▸ What the task requires
Return every line from the records below with the string "true".

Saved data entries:

-- ==== Sys2Proof/Machine/State.lean ====
section
/-! DEFINITION. The state of the block as plain data (10_state.md R30), the reasons a step stops, and the state after
reset. -/

namespace Sys2Proof.Machine

/-- The status register P (10_state.md R36): its seven flags. Bit 5, Unused, is hardwired to 1 and has no storage (R38);
the byte views are in Flags.lean. -/
structure Status where
  /-- Carry, bit 0. -/
  c : Bool
  /-- Zero, bit 1. -/
  z : Bool
  /-- Interrupt-disable, bit 2. -/
  i : Bool
  /-- Decimal, bit 3. -/
  d : Bool
  /-- Break, bit 4: stored, 0 in every reachable state (R39). -/
  b : Bool
  /-- Overflow, bit 6. -/
  v : Bool
  /-- Negative, bit 7. -/
  n : Bool
deriving DecidableEq, Repr

/-- The states the fetch-decode-execute loop can hold at a step boundary (48_execute_loop.md R281). -/
inductive LoopState where
  | fetching
  | halted
deriving DecidableEq, Repr

/-- `DecodeFault(opcode, pc)`: the offending opcode and the address it was fetched from (60_exceptions.md R310). -/
structure DecodeFault where
  opcode : Byte
  pc : Word
deriving DecidableEq, Repr

/-- One bus transaction (20_memory.md R71, R72, R75): a read of one byte, or a write of one byte. -/
inductive BusAccess where
  | read (addr : Word)
  | write (addr : Word) (value : Byte)
deriving DecidableEq, Repr

/-- The bus memory (20_memory.md R70): the bytes that are not 0, at strictly rising addresses. An address that is not
listed reads 0 (R71, R73). -/
abbrev Memory := List Host.Cell

/-- The canonical form from address `lo` on: addresses rise strictly and stay below 2^16, and no listed byte is 0. -/
def Memory.risingFrom : Nat → Memory → Bool
  | _, [] => true
  | lo, (a, v) :: m => decide (lo ≤ a) && decide (a < 65536) && decide (v ≠ 0) && Memory.risingFrom (a + 1) m

/-- The canonical form of the bus memory. -/
def Memory.wf (m : Memory) : Bool := Memory.risingFrom 0 m

/-- The state of the block and of its bus (10_state.md R30; 20_memory.md R70), with two fields of the model's own. -/
structure State where
  /-- The accumulator (R31). -/
  a : Byte
  /-- Index register X (R32). -/
  x : Byte
  /-- Index register Y (R33). -/
  y : Byte
  /-- The stack pointer, an offset into page 0x01 (R35). -/
  sp : Byte
  /-- The program counter (R34). -/
  pc : Word
  /-- The status register (R36). -/
  p : Status
  /-- The state of the loop at a step boundary (R44; 48_execute_loop.md R281). -/
  loopState : LoopState
  /-- The recorded DecodeFault (R44; 60_exceptions.md R310). -/
  fault : Option DecodeFault
  /-- The NMI latch (R44; 60_exceptions.md R315). -/
  nmiPending : Bool
  /-- The level of the IRQ input (R44; 60_exceptions.md R314). -/
  irqLine : Bool
  /-- The running total of cycles (R44; 48_execute_loop.md R289). -/
  cycleTotal : CycleCount
  /-- The bus memory (20_memory.md R70). -/
  mem : Memory
  /-- The model's own (log 3): the bus transactions of the latest step or host reset, in order (20_memory.md R76). -/
  bus : List BusAccess
  /-- The model's own (log 2): the named parameters (00_scope.md R7). -/
  params : Params
deriving DecidableEq, Repr

/-- Why the machine stops with a fault. -/
inductive Fault where
  /-- Raised by a step in Halted, and by nothing else: it returns the recorded DecodeFault again and changes no state
  (48_execute_loop.md R290). Safe: the spec gives this step no effect. The record is `none` only in a state no run
  reaches (10_state.md R44). -/
  | halted (record : Option DecodeFault)
deriving DecidableEq, Repr

/-- Why an instruction has no meaning. -/
inductive Refusal where
  /-- Raised by an arm of `exec` whose instruction has no meaning yet; safe, since nothing is claimed of it. No arm
  raises it. -/
  | notModelled (mnemonic : String)
deriving DecidableEq, Repr

/-- The answer of a step. -/
abbrev Answer := Host.Outcome State Fault Refusal

/-- The state after construction and reset (10_state.md R45, R46; 70_reset_and_hazards.md R343) at the default
parameters. DESIGN CHOICE (unsafe, log 1): the unspecified A, X, Y, C, Z, D, V and N are the zero draw. -/
def State.reset : State where
  a := 0
  x := 0
  y := 0
  sp := 0xFD
  pc := 0x0000
  p := ⟨false, false, true, false, false, false, false⟩
  loopState := .fetching
  fault := none
  nmiPending := false
  irqLine := false
  cycleTotal := 0
  mem := []
  bus := [.read 0xFFFC, .read 0xFFFD]
  params := Params.standard

end Sys2Proof.Machine
end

▸ Result of the exercise
  | _, [] => true
  p := ⟨false, false, true, false, false, false, false⟩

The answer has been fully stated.